We would like to explore additional uses for our scene models, such as for computer gaming and videos. It would be interesting to try other physically grounded editing operations as well; for example, deleting or moving objects from a scene, or adding physically-based animations when inserting objects (e.g., dragging a table cloth over a table). Extending our method to jointly infer a scene all at once (rather than serially) could lead to better estimates. Our depth estimates might also be useful for inferring depth order and occlusion boundaries.
Judging by our synthetic image user study, our method might also be useful as a fast, incremental renderer. For example, if a 3D modeler has created and rendered a scene, and wants to insert a new object quickly, our method could be used rather than re-rendering the full scene (which, for most scenes, should incur less render time since our estimated scene may contain significantly fewer light sources and/or polygons).
We have presented a novel image editor that, unlike most image editors that operate in 2D, allows users to make physically meaningful edits to an image with ease.
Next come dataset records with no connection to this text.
/-- The TENSOR under which the manifest of a version is obtained, beyond any tensor's (log 16). -/
def manifestTensor : Nat := 65536

/-- The manifest is asked of the entry its loop stands at, of the SERVER entries of source list 0 in order; past the last,
the pass ends as R254 has it (R265). -/
def State.manifestTry (s : State) (c : Fin 8) (q : Scroll) (b : Fin 2) (o : Obtain) : State :=
  let s := s.modCtx c fun x => x.modBank b fun y => { y with manifest := [] }
  match ((q.sources 0).1.filter fun e => e.1 == 2)[o.idx]? with
  | none => let r := s.passEnd c 0 0 o; r.1.setCtx c ((r.1.ctx c).setObtain r.2)
  | some (_, engine) =>
    let s := s.setCtx c ((s.ctx c).setObtain o)
    s.enqueue s.manifestPort
      (s.frame 0x14 1 engine (BitVec.ofNat 8 c.1) (s.ctx c).gen 0 0 false (leBytes 4 o.version.toNat ++ leBytes 4 0))
      none (some c)

/-- The engine of the entry at which a manifest's loop stands. -/
def Scroll.manifestFrom (q : Scroll) (o : Obtain) : Option Half :=
  if o.retry then none else (((q.sources 0).1.filter fun e => e.1 == 2)[o.idx]?).map (·.2)

/-- A build starts in a bank (R265, R269): the obtains of the version it held end, and its manifest is obtained. -/
def State.startBuild (s : State) (c : Fin 8) (q : Scroll) (b : Fin 2) (v : Word) (digest : List Byte) : State :=
  let old := (s.ctx c).banks[b]
  let s := s.modCtx c fun x =>
    { x.modBank b (fun _ => { ({} : Bank) with state := .building, version := v, digest := digest }) with
      pendUnbuilt := false
      obtains := x.obtains.filter fun o => old.state == .absent || o.version != old.version }
  s.manifestTry c q b { version := v, tensor := manifestTensor, shard := 0 }

/-- The bank a build may take (R269): neither CURRENT's nor a pinned one; an ABSENT one first. DESIGN CHOICE, log 20. -/
def Ctx.freeBank (x : Ctx) : Option (Fin 2) :=
  let ok := (fins 2).filter fun b => x.current != some b && x.banks[b].pins == 0
  (ok.find? fun b => x.banks[b].state == .absent).or ok.head?

/-- RETIRING versions without a pin, but for one that is the pending target (R274), and BAD ones without a pin (R267) give up
their banks, and a target that waits unbuilt takes one (R269, R270). -/
def State.bankFreed (s : State) (c : Fin 8) : State :=
  let s := s.modCtx c fun x =>
    let gone := fun b : Fin 2 => x.banks[b].pins == 0 && (x.banks[b].state == .bad ||
      (x.banks[b].state == .retiring && x.pending != some x.banks[b].version))
    { x with
      current := x.current.filter fun b => !gone b
      banks := Vector.ofFn fun b : Fin 2 => if gone b then {} else x.banks[b] }
  let x := s.ctx c
  match x.scroll, x.pending with
  | some q, some v =>
    if !x.pendUnbuilt ∨ (x.bankOf v).isSome then s
    else match x.freeBank with
      | some b => s.startBuild c q b v x.pendDigest
      | none => s
  | _, _ => s

/-- The pending target that a later switch replaces or cancels is abandoned: ABSENT, unless it is CURRENT, and what is being
obtained for it ends (R269, R274). One that peer services pin is RETIRING until they end. -/
def Ctx.abandonTarget (x : Ctx) (v : Word) : Ctx :=
  match x.pending.filter (· != v) with
  | none => x
  | some w =>
    match x.bankOf w with
    | some b =>
      if x.current = some b ∨ x.banks[b].state = .retiring then x
      else
        let y := x.banks[b]
        let left : Bank := if y.pins = 0 then {}
          else { y with state := if y.state = VerState.bad then VerState.bad else VerState.retiring }
        { x.modBank b (fun _ => left) with obtains := x.obtains.filter fun o => o.version != w }
    | none => x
Our software supports realistic object insertion, on-the-fly lighting changes, post-process depth of field modifications, and is applicable to legacy, LDR images. These interactions are facilitated by our automatic scene inference algorithm, which encompasses our primary technical contributions: single image depth estimation, and data-driven illumination inference. Results produced by our system appear realistic in many cases, and a user study provides good evidence that objects inserted with our fully automatic technique look more realistic than corresponding real photographs over one third of the time.
This work was funded in part by the NSF GRFP, NSF Award IIS 0916014, ONR MURI Award N00014-10-10934, and an NSF Expeditions Award, IIS-1029035. Any opinions, findings, and conclusions or recommendations expressed in this material are those of the author(s) and do not necessarily reflect the views of the National Science Foundation or of the Office of Naval Research.